* **PROBLEM TO SOLVE**: In the listing below, the lines starting with the line with "05 R131) -/" and going on through the line with "feature : Option Nat := none" are to be reproduced exactly, and only those.

* **RECORD SET**:
########
-- ==== Sys2Proof/Machine/Operands.lean ====
section
/-!
DEFINITION. The operands of every encoded word: which registers a word names, how many each operand takes and whether
it reads or writes them, which prefix fields it uses, its feature, and the legality of its codes. Everything that the
checks of 02 R57 need of a word is said here once.
-/

namespace Sys2Proof.Machine

open Sys2Proof

/-- The part an operand plays in its word. -/
inductive Role where
  | d | a | b | c | x | y
  deriving DecidableEq, Repr

/-- One register operand (01 R14, 02 R36, R37). -/
structure Opnd where
  role : Role
  field : BitVec 7
  count : Nat
  align : Nat
  /-- a source or a destination of the word, for 01 R16 -/
  read : Bool
  write : Bool
  /-- freed after the read (01 R24) -/
  last : Bool
  /-- held against the `.regs` and `.uniform` counts when the word is decoded (01 R15, 02 R55) -/
  bounds : Bool
  /-- read when the word issues, under 01 R22 and R25 -/
  now : Bool
  deriving DecidableEq, Repr

/-- The prefix fields a word uses (02 R45). -/
structure PfxUse where
  mask : Bool := true
  mz : Bool := false
  rm : Bool := false
  c : Bool := false
  na : Bool := false
  nb : Bool := false
  nc : Bool := false
  sat : Bool := false
  deriving DecidableEq, Repr

/-- What the checks need of a word. -/
structure Desc where
  ops : List Opnd := []
  use : PfxUse := { mask := false }
  /-- a uniform destination may have vector sources (01 R16, 05 R131) -/
  uniDst : Bool := false
  /-- the FEAT0 bit that gates the word (00 R8) -/
  feature : Option Nat := none
  /-- the word's codes are assigned and its fixed fields hold their values (02 R37) -/
  legal : Bool := true
  /-- the prefix by itself is legal for this form -/
  pfxLegal : Bool := true
  deriving DecidableEq, Repr

/-- A field that names a uniform register (01 R14). -/
def isUni (f : BitVec 7) : Bool := decide (96 ≤ f.toNat)

/-- The alignment of an operand of `n` registers (02 R37). -/
def alignOf (n : Nat) : Nat := if n == 2 then 2 else if n == 4 then 4 else if n == 8 then 8 else 1

/-- A source. -/
def src (r : Role) (f : BitVec 7) (n : Nat := 1) (last : Bool := false) : Opnd :=
  ⟨r, f, n, alignOf n, true, false, last, true, true⟩
/-- A destination. -/
def dst (r : Role) (f : BitVec 7) (n : Nat := 1) : Opnd := ⟨r, f, n, alignOf n, false, true, false, true, true⟩
/-- A register that is read and then written. -/
def srcDst (r : Role) (f : BitVec 7) (n : Nat := 1) : Opnd := ⟨r, f, n, alignOf n, true, true, false, true, true⟩
/-- A source whose registers have no alignment of their own. -/
def srcRun (r : Role) (f : BitVec 7) (n : Nat) (last : Bool := false) : Opnd := ⟨r, f, n, 1, true, false, last, true, true⟩
/-- A destination run. -/
def dstRun (r : Role) (f : BitVec 7) (n : Nat) : Opnd := ⟨r, f, n, 1, false, true, false, true, true⟩
/-- An operand whose registers are read or written later, when how many they are is known; its first register is held against
the counts with the others (01 R15, R33). -/
def late (r : Role) (f : BitVec 7) (read write : Bool) : Opnd := ⟨r, f, 1, 1, read, write, false, true, false⟩
/-- An extent that is only held against the counts and its alignment. -/
def extent (r : Role) (f : BitVec 7) (n align : Nat) (read write : Bool) : Opnd :=
  ⟨r, f, n, align, read, write, false, true, false⟩
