/-! ### Lines on their way -/

/-- Lines that the loads of a core's groups have been answered with, or have asked the host or a peer for, and have not yet
read, are asked for again. -/
def State.dropFetches (s : State) (core : Nat) (stale : Nat → Bool) : State :=
  let s : State := { s with groups := s.groups.map fun g =>
    if g.core == core then { g with fetched := g.fetched.filter fun q => !stale (q.1 / 128) } else g }
  let old := s.fabric.remote.filter fun r => match r.for' with
    | .line g a => (s.group? g).any (fun y => y.core == core) && stale (a / 128)
    | _ => false
  if old.isEmpty then s
  else
    { s with
      fabric := { s.fabric with remote := s.fabric.remote.filter fun r => !old.any fun y => y.tag == r.tag }
      groups := s.groups.map fun g => { g with remote := g.remote.filter fun t => !old.any fun y => 2 * y.tag == t } }

/-- Invalidates every line of a core's L1; no line that was read before brings its old contents back (06 R164, 12 R281,
R282). -/
def State.invalL1 (s : State) (core : Nat) : State :=
  (s.modCore core fun c => { c with l1 := [] }).dropFetches core fun _ => true

/-! ### Convergence registers (03 R80, R81) -/

/-- A convergence register with no declared set (01 R30). -/
def CvReg.empty : CvReg := ⟨none, [], none, false⟩

/-- The slice of a group in an array. -/
def State.sliceOf (s : State) (g : Group) (arr : Nat) : Slice := (s.core g.core).slice arr g.column g.w

/-- Changes a group's slice and settles it. -/
def State.modSlice (s : State) (g : Group) (arr : Nat) (f : Slice → Slice) : State :=
  s.modCore g.core fun c => c.setSlice (f (c.slice arr g.column g.w)).settle

/-- Convergence register `n`. -/
def Group.cv (g : Group) (n : Nat) : CvReg := g.cvs[n]?.getD CvReg.empty

/-- Changes convergence register `n` of the eight. -/
def Group.modCv (g : Group) (n : Nat) (f : CvReg → CvReg) : Group :=
  { g with cvs := (List.range 8).map fun i => if i == n then f (g.cv i) else g.cv i }

/-- Every member of the declared set has signed, and at least one has. -/
def CvReg.complete (c : CvReg) : Bool :=
  match c.declared with
  | none => false
  | some m => !c.signed.isEmpty && m &&& ~~~maskOf (c.signed.map (·.1)) == 0

/-- The set is done: its parked members go on, and no member has signed (03 R81). -/
def Group.cvRelease (g : Group) (n : Nat) : Group :=
  let g : Group := { g with lanes := g.lanes.map fun l => if l.park == some (.cv n) then { l with park := none } else l }
  (g.modCv n fun c => { c with signed := [], op := none, queued := false }).wakeYield []

/-- Settles a set after a signature or an end: a plain set completes at once; a matrix operation is queued, and its
members stay parked until it issues (03 R81, 09 R212). -/
def Group.cvSettle (g : Group) (n : Nat) : Group :=
  let c := g.cv n
  if c.complete then
    match c.op with
    | none => g.cvRelease n
    | some _ => g.modCv n fun c => { c with queued := true }
  else g

/-- Signs a register in the issuing lanes: `op` is the matrix word, if it is one (03 R81, 09 R212). A plain signature leaves
the matrix word that another member has signed at: the operation then meets members that signed at different words. -/
def Group.cvSign (g : Group) (x : Issue) (n : Nat) (op : Option Instr) : Group :=
  let g := g.modLanes x.issuing fun l => { l with park := some (.cv n) }
  let g := g.modCv n fun c => { c with signed := c.signed ++ x.issuing.map (fun l => (l, x.pc)), op := op.orElse fun _ => c.op }
  (g.wakeYield []).cvSettle n

/-- Operations of a group whose sets are complete take their places in the orders of their slices (09 R210, R212). -/
def State.queueProducts (s : State) (k : GKey) : State :=
  match s.group? k with
  | none => s
  | some g =>
    (List.range 8).foldl (fun s n =>
      let c := g.cv n
      match if c.queued then c.op else none with
      | none => s
      | some i => (productArrays i).foldl (fun s arr =>
          if (s.sliceOf g arr).order.contains (.product k n) then s
          else s.modSlice g arr fun y => { y with order := y.order ++ [SliceOp.product k n] }) s) s

/-- The check of a signature: a lane outside the declared set traps ILLEGAL with the register's number (03 R81). -/
def cvSignCheck (g : Group) (n : Nat) (l : Nat) : Option UnitErr :=
  if (g.cv n).declared.any (fun m => bitOf m l) then none else some ⟨some l, tILLEGAL, BitVec.ofNat 64 n⟩

/-! ### Requests that wait in the hold queue (06 R150, 19 R381) -/

/-- Takes the number of a group's next request: its identity, and whether it is still to be sent. After a rollback, a
request that had left is not sent again (19 R380). -/
def State.claim (s : State) (k : GKey) : Nat × Bool × State :=
  match s.group? k with
  | none => (s.nextId, true, s)
  | some g =>
    let seq := g.seq + 1
    let s := s.modGroup k fun g => { g with seq := seq }
    match (s.core g.core).left.find? fun p => p.1 == k && p.2.1 == seq with
    | some p => (p.2.2, false, s)
    | none => (s.nextId, true, { s with nextId := s.nextId + 1 })
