/-- `esig`: waits for the program's earlier commands, then adds to the token (10 R235). -/
def execEsig (f : FmtE) (s : State) : Out :=
  issueWord (.esig f) s noCheck (fun _ _ s' => .done s')
    (fun e d s' =>
      let c := Cap.ofVal (e.readRole d .a)
      match tokenCheck c tokenRights with
      | some _ => s'.stopEngine e.id 4
      | none =>
        match e.poisonIn d [.a, .b] with
        | some r => s'.engineConsume e r
        | none =>
          match e.redoCmd? with
          | some id => s'.recommand e (.esig f) id (s'.copies.any fun y => y.id == id)
          | none =>
          if !e.cmds.isEmpty then s'
          else
            let (id, s') := s'.fresh
            let s' := s'.recommand e (.esig f) id true
            { s' with copies := s'.copies ++
              [{ id := id, owner := .engine e.id e.count e.pc, ctx := e.ctx, core := e.core, src := .global 0, dst := [],
                 len := 0, tags := false, token := some c.addr, inc := (e.readRole d .b).w.setWidth 64,
                 issued := s'.engineClock e, readPos := 0, buf := [], writePos := 0 }] })

/-! ### Performing copies -/

/-- The launch of a command's owner. -/
def State.ownerLaunch (s : State) (o : Owner) : Option Nat :=
  match o with
  | .group g => some g.launch
  | .engine id _ _ => (s.engine? id).map (·.group.launch)
  | .node _ => none

/-- A command of an engine program fails: its place decides the status, and the program stops (10 R230). -/
def State.engineFail (s : State) (id order code : Nat) (pc : Word) : State :=
  s.modEngine id fun e =>
    { e with fails := e.fails ++ [⟨order, code, pc⟩], stopped := some (e.stopped.getD 1), waitt := none }

/-- A command is over: it leaves its counter or program, its failure recorded; a command processor's node fails, or has
had its effect (10 R234, R237, 18 R358). A failure carries the program's status code (4 for a copy or a token, 10 R232), the
record of a group, and whether it was an access to a peer (22 R430). -/
def State.endCommand (s : State) (o : Owner) (id : Nat) (fail : Option (Nat × FailRec × Bool)) : State :=
  match o with
  | .group k =>
    let s := match fail with
      | none => s
      | some (_, f, fab) => if fab then s.recordFabFail k f else s.recordFail k f
    s.modGroup k fun g => g.endOp id
  | .engine e order pc =>
    let s := match fail with
      | none => s
      | some (code, _, _) => s.engineFail e order code pc
    s.modEngine e fun y => { y with cmds := y.cmds.filter (· != id) }
  | .node n =>
    match fail with
    | some _ => s.failNode n
    | none => s.modNode n fun y => { y with state := .effectDone }

/-- The port that a command's addresses are translated at. -/
def State.ownerDie (s : State) (o : Owner) (core : Nat) : Nat :=
  match o with
  | .engine id _ _ => (s.engine? id).elim (dieOfCore core) (·.die)
  | .node _ => 0
  | .group _ => dieOfCore core

/-- A command's own Shadow window has passed: its writes may leave (10 R234); the command processor has none. -/
def State.aged (s : State) (o : Owner) (core issued : Nat) : Bool :=
  match o with
  | .node _ => true
  | _ => decide (issued + Config.shadowWindow ≤ (s.die (s.ownerDie o core)).clock)
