-- ==== Sys2Proof/Machine/Plan.lean ====
section
/-!
DEFINITION. The placement engine's plans: what a plan may do with a launch's ranges (18 R361 to R371), the pages it moves
(18 R365) and the LLC range registers it sets (15 R303, R305, 18 R368).
-/

namespace Sys2Proof.Machine

open Sys2Proof

/-! ### LLC range registers (15 R303, R305) -/

/-- EN, BASE, LIMIT and WAYS of a range register. -/
def lrEn (ctl : BitVec 64) : Bool := bitOf ctl 63
/-- The first frame. -/
def lrBase (ctl : BitVec 64) : Nat := (bitsOf ctl 16 36).toNat
/-- The last frame. -/
def lrLimit (lim : BitVec 64) : Nat := (bitsOf lim 16 36).toNat
/-- The ways. -/
def lrWays (ctl : BitVec 64) : Nat := (bitsOf ctl 0 5).toNat

/-- A write to CTL: reserved bits stay 0, and a RATIO above 8 leaves the field. -/
def lrCtl (old v : BitVec 64) : BitVec 64 :=
  let ratio : BitVec 4 := if (bitsOf v 52 4).toNat ≤ 8 then bitsOf v 52 4 else bitsOf old 52 4
  (v &&& 0x800FFFFFFFFF001F#64 &&& ~~~(0x00F0000000000000#64)) ||| (ratio.setWidth 64 <<< 52)

/-- A write to LIM. -/
def lrLim (v : BitVec 64) : BitVec 64 := v &&& 0x000FFFFFFFFF0000

/-- The ways that ranges may reserve on a die: one fewer per way retired in its slices (15 R305, 19 R394). -/
def State.wayBudget (s : State) (die : Nat) : Nat :=
  12 - ((s.repair.spares.filter fun x => x.1 == 8 && x.2.1 / 16 == die).foldl (fun m x => m + x.2.2) 0)

/-- The enabled ranges keep the limits. -/
def rangesOk (budget : Nat) (ctl lim : List (BitVec 64)) : Bool :=
  let on := (ctl.zip lim).filter fun p => lrEn p.1
  decide (on.foldl (fun n p => n + lrWays p.1) 0 ≤ budget) &&
  on.all (fun p => decide (lrBase p.1 ≤ lrLimit p.2)) &&
  on.zipIdx.all fun a => on.zipIdx.all fun b =>
    a.2 == b.2 || decide (lrLimit a.1.2 < lrBase b.1.1) || decide (lrLimit b.1.2 < lrBase a.1.1)

/-- Sets a range register pair of a die, unless the limits would break. -/
def State.setRange (s : State) (die n : Nat) (ctl lim : BitVec 64) : Option State :=
  let d := s.die die
  let ctls := d.lctl.set n ctl
  let lims := d.llim.set n lim
  if rangesOk (s.wayBudget die) ctls lims then some (s.modDie die fun d => { d with lctl := ctls, llim := lims }) else none

/-! ### Ranges -/

/-- Bytes of a range's allocation (18 R362). -/
def RangeEntry.alloc (r : RangeEntry) : Nat :=
  let l := encodeLength r.len
  (l.2 + 1) * 2 ^ l.1

/-- A range whose image is copied before dispatch. -/
def RangeEntry.filled (r : RangeEntry) : Bool := r.img != 0 && !r.lazy

/-- The die that holds the most bytes of the slices of a band's lowest block; ties take die ⌊4b ÷ NBLOCKS⌋ (18 R370). -/
def State.preferredDie (s : State) (l : Launch) (band : Nat) : Nat :=
  let b := band * l.band
  let root := (s.ctx? l.ctx).elim 0 (·.root)
  let bytes (d : Nat) : Nat := (l.ranges.filter fun r => r.slice != 0).foldl (fun n r =>
    let lo := r.va + b * r.slice
    (pagesOf lo r.slice).foldl (fun n p =>
      match s.frameKey root p with
      | some (k, e) =>
        if leafTier e ≤ 1 && keyPa k / 2 ^ 38 % 4 == d then n + (min (lo + r.slice) (p + 65536) - max lo p) else n
      | none => n) n) 0
  let counts := (List.range 4).map bytes
  let best := counts.foldl max 0
  if best == 0 || decide (1 < (counts.filter (· == best)).length) then 4 * b / l.nblocks % 4
  else (counts.findIdx? (· == best)).getD 0

/-! ### Far pieces -/

/-- The numbers under which a launch's accesses stand. -/
def launchAccess (launch k : Nat) : Nat := 2 ^ 36 + 1024 * launch + k

/-- Reads pieces (key, bytes): the bytes of each, its poison, and whether its access failed; none while one waits, for an answer or
for a bank of the weight store that is being refreshed (15 R313). A piece that failed is zeros, poisoned. -/
def State.readFar (s : State) (id : Nat) (ps : List (Nat × Nat)) : Option (List (List Byte × Bool × Bool)) × State :=
  if ps.any fun p => s.refreshing p.1 p.2 then (none, s)
  else
    let far := ps.filter fun p => decide (2 ≤ keyTier p.1)
    let r := s.farAll id (far.map fun p => ⟨p.1, p.2, mRD, 0, []⟩)
    match r.1 with
    | none => (none, r.2)
    | some as =>
      (some (ps.map fun p =>
        if 2 ≤ keyTier p.1 then
          match (as.find? fun a => a.key == p.1).filter (·.fail.isNone) with
          | some a => (a.data, a.poison, false)
          | none => (List.replicate p.2 0, true, true)
        else (s.mem.readN p.1 p.2, s.mem.poisonedN p.1 p.2, false)), r.2)

/-- Reads pieces, each with its poison. -/
def State.readEach (s : State) (id : Nat) (ps : List (Nat × Nat)) : Option (List (List Byte × Bool)) × State :=
  let r := s.readFar id ps
  (r.1.map fun l => l.map fun a => (a.1, a.2.1), r.2)

/-- Takes pieces up to a number of bytes. -/
def takePieces : Nat → List (List Byte × Bool) → List (List Byte × Bool) × List (List Byte × Bool)
  | _, [] => ([], [])
  | n, p :: t =>
    if n == 0 then ([], p :: t)
    else
      let q := takePieces (n - p.1.length) t
      (p :: q.1, q.2)

/-! ### What a plan does -/

/-- Die `d`'s root table for a placement. -/
def planRoot (p : PlacePlan) (c : Context) (d : Nat) : Nat := (lookupKey d p.roots).getD c.root

/-- The wires that are bound: the free ones, lowest first, to the numbers in rising order (18 R371). -/
def State.bindWires (s : State) (trees : List Nat) : List (Nat × Nat) := trees.zip s.freeWires

/-- The range registers that a plan sets keep the limits. -/
def State.planRanges (s : State) (rs : List (Nat × Nat × BitVec 64 × BitVec 64)) : Option State :=
  rs.foldl (fun (acc : Option State) r => acc.bind fun s =>
    if 4 ≤ r.1 || 8 ≤ r.2.1 then none
    else s.setRange r.1 r.2.1 (lrCtl ((s.die r.1).lctl[r.2.1]?.getD 0) r.2.2.1) (lrLim r.2.2.2)) (some s)

/-- What a plan's range registers held before. -/
def State.oldRanges (s : State) (rs : List (Nat × Nat × BitVec 64 × BitVec 64)) : List (Nat × Nat × BitVec 64 × BitVec 64) :=
  rs.map fun r => (r.1, r.2.1, (s.die r.1).lctl[r.2.1]?.getD 0, (s.die r.1).llim[r.2.1]?.getD 0)

/-- The leaves that a plan writes, and each die's root table; every port drops its old translations (18 R364, R365). -/
def State.planTables (s : State) (p : PlacePlan) (c : Context) : State :=
  let mem := p.leaves.foldl (fun (m : Memory) q => m.putEntry q.pa q.val) s.mem
  let install (d : Die × Nat) : Die := { d.1 with desc := putKey c.num (planRoot p c d.2) d.1.desc }
  ({ s with mem := mem, dies := s.dies.zipIdx.map install } : State).invalidate c.num none

/-- The pieces of the host's and peers' pages that a plan moves. -/
def farCopyPieces (cs : List FrameCopy) : List (Nat × Nat) :=
  (cs.filter fun q => 2 ≤ keyTier q.src).flatMap fun q =>
    (List.range (ceilDiv q.len 128)).map fun i => (q.src + 128 * i, min 128 (q.len - 128 * i))

/-- Performs a plan's copies into this device's memory, the far ones with the bytes that were read for them. -/
def Memory.planCopies (m : Memory) (cs : List FrameCopy) (far : List (List Byte × Bool)) : Memory :=
  (cs.foldl (fun (acc : Memory × List (List Byte × Bool)) q =>
    if keyTier q.src < 2 then (if 2 ≤ keyTier q.dst then acc.1 else acc.1.copyFrame q.dst q.src q.len, acc.2)
    else
      let t := takePieces q.len acc.2
      if 2 ≤ keyTier q.dst then (acc.1, t.2)
      else
        let m := acc.1.fillFrame q.dst (t.1.flatMap (·.1))
        (t.1.zipIdx.foldl (fun (y : Memory) w => if w.1.2 then y.spoil (q.dst + 128 * w.2) w.1.1.length else y) m, t.2)) (m, far)).1

/-- The pieces that a plan's copies write to the host. -/
def Memory.spills (m : Memory) (cs : List FrameCopy) (far : List (List Byte × Bool)) : List (Nat × List Byte × Bool) :=
  (cs.foldl (fun (acc : List (Nat × List Byte × Bool) × List (List Byte × Bool)) q =>
    let t := if keyTier q.src < 2 then ([], acc.2) else takePieces q.len acc.2
    let parts := if keyTier q.src < 2 then
        (List.range (q.len / 128)).map fun i => (m.readN (q.src + 128 * i) 128, m.poisonedN (q.src + 128 * i) 128)
      else t.1
    (if 2 ≤ keyTier q.dst then acc.1 ++ parts.zipIdx.map fun w => (q.dst + 128 * w.2, w.1) else acc.1, t.2)) ([], far)).1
########
* **RESPONSE AREA**:
  /-- a uniform destination may have vector sources (01 R16, 05 R131) -/
  uniDst : Bool := false
  /-- the FEAT0 bit that gates the word (00 R8) -/
  feature : Option Nat := none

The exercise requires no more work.